InfiniTensor/include/core/runtime.h

136 lines
4.5 KiB
C++

#pragma once
#include "core/common.h"
#include "core/communicator.h"
#include "core/op_type.h"
#include "core/ref.h"
#include <memory>
namespace infini {
/***************** Forward declaration begin *****************/
class TensorBaseObj;
class TensorObj;
class OperatorObj;
class GraphObj;
class GraphHandlerObj;
class RuntimeObj;
class BlobObj;
template <typename T> class WorkspaceObj;
using TensorBase = Ref<TensorBaseObj>;
using Tensor = Ref<TensorObj>;
using Operator = Ref<OperatorObj>;
using Graph = Ref<GraphObj>;
using GraphHandler = Ref<GraphHandlerObj>;
using Runtime = Ref<RuntimeObj>;
using Blob = Ref<BlobObj>;
template <typename T> using Workspace = Ref<WorkspaceObj<T>>;
using TensorVec = vector<Tensor>;
using OpVec = vector<Operator>;
using OpLists = list<Operator>;
using VType = uint32_t;
enum class Device { CPU = 1, CUDA, BANG, INTELCPU, KUNLUN };
/***************** Forward declaration end *****************/
class RuntimeObj : public std::enable_shared_from_this<RuntimeObj> {
protected:
Device device;
int deviceId;
public:
explicit RuntimeObj(Device device, int deviceId = 0)

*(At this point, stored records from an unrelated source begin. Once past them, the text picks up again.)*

theorem State.playRows_frame (W : Nat) (hW : 2199023257632 &&& W = 2199023257632) (s : State) : (State.playRows s).2.hide W = s.hide W := by
  refine hide_mono _ _ hW ?_
  unfold State.playRows
  exact foldl_snd_frame _ _ _ (fun a e => by
    dsimp only
    split
    · exact (State.setStrm_frame _ (by decide) _ _ _).trans (State.stageRead_frame _ (by decide) _ _ a.2)
    · rfl) _

theorem State.inputFrame_frame (W : Nat) (hW : 2473901164576 &&& W = 2473901164576) (s : State) : (State.inputFrame s).hide W = s.hide W := by
  refine hide_mono _ _ hW ?_
  unfold State.inputFrame
  repeat' (first | with_reducible rfl | simp only [State.playRows_frame, Nat.reduceAnd, hide_ite, snd_ite, foldS_frame, whenS_frame, foldl_frame, ite_self, implies_true, mk_leaf, State.hideU, Ce.hide, Glb.hide, Flt.hide, Hif.hide, Sec.hide, Stp.hide, pick, Nat.reduceEqDiff, reduceIte] | with_reducible refine (foldS_frame _ _ _ (fun _ _ => ?_) _).trans ?_ | with_reducible refine (whenS_frame _ _ _ _ (fun _ => ?_)).trans ?_ | split)

theorem State.tribsSend_frame (W : Nat) (hW : 54777612288 &&& W = 54777612288) (s : State) : (State.tribsSend s).hide W = s.hide W := by
  refine hide_mono _ _ hW ?_
  unfold State.tribsSend
  repeat' (first | with_reducible rfl | simp only [State.loTx_frame, State.tribBridge_frame, State.tribTx_frame, Nat.reduceAnd, hide_ite, snd_ite, foldS_frame, whenS_frame, foldl_frame, ite_self, implies_true, mk_leaf, State.hideU, Ce.hide, Glb.hide, Flt.hide, Hif.hide, Sec.hide, Stp.hide, pick, Nat.reduceEqDiff, reduceIte] | with_reducible refine (foldS_frame _ _ _ (fun _ _ => ?_) _).trans ?_ | with_reducible refine (whenS_frame _ _ _ _ (fun _ => ?_)).trans ?_ | split)

theorem State.hwysSend_frame (W : Nat) (hW : 68719478784 &&& W = 68719478784) (s : State) : (State.hwysSend s).hide W = s.hide W := by
  refine hide_mono _ _ hW ?_
  unfold State.hwysSend
  repeat' (first | with_reducible rfl | simp only [State.hwyTx_frame, Nat.reduceAnd, hide_ite, snd_ite, foldS_frame, whenS_frame, foldl_frame, ite_self, implies_true, mk_leaf, State.hideU, Ce.hide, Glb.hide, Flt.hide, Hif.hide, Sec.hide, Stp.hide, pick, Nat.reduceEqDiff, reduceIte] | with_reducible refine (foldS_frame _ _ _ (fun _ _ => ?_) _).trans ?_ | with_reducible refine (whenS_frame _ _ _ _ (fun _ => ?_)).trans ?_ | split)

theorem State.lastStep_frame (W : Nat) (hW : 34977701799988 &&& W = 34977701799988) (s : State) : (State.lastStep s).hide W = s.hide W := by
  refine hide_mono _ _ hW ?_
  unfold State.lastStep
  repeat' (first | with_reducible rfl | simp only [State.cnfChanges_frame, State.runSteps_frame, State.xcFollow_frame, Nat.reduceAnd, hide_ite, snd_ite, foldS_frame, whenS_frame, foldl_frame, ite_self, implies_true, mk_leaf, State.hideU, Ce.hide, Glb.hide, Flt.hide, Hif.hide, Sec.hide, Stp.hide, pick, Nat.reduceEqDiff, reduceIte] | with_reducible refine (foldS_frame _ _ _ (fun _ _ => ?_) _).trans ?_ | with_reducible refine (whenS_frame _ _ _ _ (fun _ => ?_)).trans ?_ | split)

theorem State.dataFrame_frame (W : Nat) (hW : 35046421276724 &&& W = 35046421276724) (s : State) : (State.dataFrame s).hide W = s.hide W := by
  refine hide_mono _ _ hW ?_
  unfold State.dataFrame
  repeat' (first | with_reducible rfl | simp only [State.darkPorts_frame, State.flipFrame_frame, State.hwyTake_frame, State.hwysSend_frame, State.inputFrame_frame, State.lastStep_frame, State.loSweep_frame, State.mapperFrame_frame, State.mapperSinks_frame, State.readPass_frame, State.speakerBoundary_frame, State.tribsSend_frame, State.tribsTake_frame, Nat.reduceAnd, hide_ite, snd_ite, foldS_frame, whenS_frame, foldl_frame, ite_self, implies_true, mk_leaf, State.hideU, Ce.hide, Glb.hide, Flt.hide, Hif.hide, Sec.hide, Stp.hide, pick, Nat.reduceEqDiff, reduceIte] | with_reducible refine (foldS_frame _ _ _ (fun _ _ => ?_) _).trans ?_ | with_reducible refine (whenS_frame _ _ _ _ (fun _ => ?_)).trans ?_ | split)

theorem State.waitsOn_frame (W : Nat) (hW : 32768 &&& W = 32768) (s : State) : (State.waitsOn s).hide W = s.hide W := by
  refine hide_mono _ _ hW ?_
  unfold State.waitsOn
  repeat' (first | with_reducible rfl | simp only [State.modRing_frame, Nat.reduceAnd, hide_ite, snd_ite, foldS_frame, whenS_frame, foldl_frame, ite_self, implies_true, mk_leaf, State.hideU, Ce.hide, Glb.hide, Flt.hide, Hif.hide, Sec.hide, Stp.hide, pick, Nat.reduceEqDiff, reduceIte] | with_reducible refine (foldS_frame _ _ _ (fun _ _ => ?_) _).trans ?_ | with_reducible refine (whenS_frame _ _ _ _ (fun _ => ?_)).trans ?_ | split)

theorem State.frameRest_frame (W : Nat) (hW : 19516350114672 &&& W = 19516350114672) (s : State) : (State.frameRest s).hide W = s.hide W := by
  refine hide_mono _ _ hW ?_
  unfold State.frameRest
  repeat' (first | with_reducible rfl | simp only [State.fencesMet_frame, State.fifoStep_frame, State.pruneFailed_frame, State.serveHeads_frame, State.sweepEnd_frame, State.waitsOn_frame, Nat.reduceAnd, hide_ite, snd_ite, foldS_frame, whenS_frame, foldl_frame, ite_self, implies_true, mk_leaf, State.hideU, Ce.hide, Glb.hide, Flt.hide, Hif.hide, Sec.hide, Stp.hide, pick, Nat.reduceEqDiff, reduceIte] | with_reducible refine (foldS_frame _ _ _ (fun _ _ => ?_) _).trans ?_ | with_reducible refine (whenS_frame _ _ _ _ (fun _ => ?_)).trans ?_ | split)

theorem State.frameBoundary_frame (W : Nat) (hW : 35046924594036 &&& W = 35046924594036) (i : FrameInputs) (s : State) : (State.frameBoundary i s).hide W = s.hide W := by
  refine hide_mono _ _ hW ?_
  unfold State.frameBoundary
  repeat' (first | with_reducible rfl | simp only [State.addUpsets_frame, State.clocks_frame, State.cnfChanges_frame, State.confTurn_frame, State.copyTicks_frame, State.countOn_frame, State.dataFrame_frame, State.dueWork_frame, State.frameEnd_frame, State.frameRest_frame, State.lateErrors_frame, State.leasesOn_frame, State.protTick_frame, State.settings_frame, State.tswTurn_frame, Nat.reduceAnd, hide_ite, snd_ite, foldS_frame, whenS_frame, foldl_frame, ite_self, implies_true, mk_leaf, State.hideU, Ce.hide, Glb.hide, Flt.hide, Hif.hide, Sec.hide, Stp.hide, pick, Nat.reduceEqDiff, reduceIte] | with_reducible refine (foldS_frame _ _ _ (fun _ _ => ?_) _).trans ?_ | with_reducible refine (whenS_frame _ _ _ _ (fun _ => ?_)).trans ?_ | split)

theorem execFrameBoundary_frame (W : Nat) (hW : 35046924594036 &&& W = 35046924594036) (i : FrameInputs) (s : State) : (after1 (execFrameBoundary i) s).hide W = s.hide W := by
  refine hide_mono _ _ hW ?_
  unfold after1 execFrameBoundary
  repeat' (first | with_reducible rfl | simp only [State.frameBoundary_frame, Nat.reduceAnd, hide_ite, snd_ite, foldS_frame, whenS_frame, foldl_frame, ite_self, implies_true, mk_leaf, State.hideU, Ce.hide, Glb.hide, Flt.hide, Hif.hide, Sec.hide, Stp.hide, pick, Nat.reduceEqDiff, reduceIte] | with_reducible refine (foldS_frame _ _ _ (fun _ _ => ?_) _).trans ?_ | with_reducible refine (whenS_frame _ _ _ _ (fun _ => ?_)).trans ?_ | split)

: device(device), deviceId(deviceId) {}
RuntimeObj(RuntimeObj &other) = delete;
RuntimeObj &operator=(RuntimeObj const &) = delete;
virtual ~RuntimeObj() {}
/**
* @brief Execute a graph.
*
* @param graph
* @param tune If there is no performance record, whether to tune it. These
* can be independent method.
* @param profiling Whether to print breakdown of time
*/
virtual void run(const Graph &graph, bool tune = false,
bool profiling = false) const = 0;
virtual void *alloc(size_t size) = 0;
virtual void dealloc(void *ptr) = 0;
/**
* @brief Get the execution time of each operator in performance record. No
* execution happens.
*
* @param graph
* @param profiling Whether to print breakdown of time
* @return double Return the sum of perf time for each operator
*/
double getPerfTime(const Graph &graph, bool profiling = false) const;
Blob allocBlob(size_t size);
bool isCpu() const {
return device == Device::CPU || device == Device::INTELCPU;
}
bool isCuda() const { return device == Device::CUDA; }
bool isBang() const { return device == Device::BANG; }
bool isKUNLUN() const { return device == Device::KUNLUN; }
void copyBlob(const TensorObj *dst, const TensorObj *src) const;
// TODO: unify these copy APIs
virtual void copyBlobFromCPU(void *dst, const void *src,
size_t bytes) const = 0;
virtual void copyBlobToCPU(void *dst, const void *src,
size_t bytes) const = 0;
virtual string toString() const = 0;
int getDeviceId() const { return deviceId; }
virtual void initComm(const string &name, int worldSize, int rank) = 0;
virtual CommunicatorObj &getCommunicator() const = 0;
protected:
void printProfilingData(double totTime,
const std::map<OpType, double> &opTime,
const std::map<OpType, int> &opCnt) const;
virtual void copyBlobInsideRuntime(void *dst, const void *src,
size_t bytes) const = 0;
};
class CpuRuntimeObj : public RuntimeObj {
public:
CpuRuntimeObj(Device dev) : RuntimeObj(dev) {}
void run(const Graph &graph, bool tune = false,
bool profiling = false) const override;
void copyBlobFromCPU(void *dst, const void *src,
size_t bytes) const override;
void copyBlobToCPU(void *dst, const void *src, size_t bytes) const override;
void copyBlobInsideRuntime(void *dst, const void *src,
size_t bytes) const override;
void initComm(const string &, int, int) override { IT_TODO_HALT(); }
CommunicatorObj &getCommunicator() const override { IT_TODO_HALT(); }
};
class NativeCpuRuntimeObj : public CpuRuntimeObj {
public:
NativeCpuRuntimeObj() : CpuRuntimeObj(Device::CPU) {}
static Ref<NativeCpuRuntimeObj> &getInstance() {
static Ref<NativeCpuRuntimeObj> instance =
make_ref<NativeCpuRuntimeObj>();
return instance;
}
void dealloc(void *ptr) override { return free(ptr); };
void *alloc(size_t size) override {
return calloc((size + sizeof(uint64_t) - 1) / sizeof(uint64_t),
sizeof(uint64_t));
};
string toString() const override;
};
} // namespace infini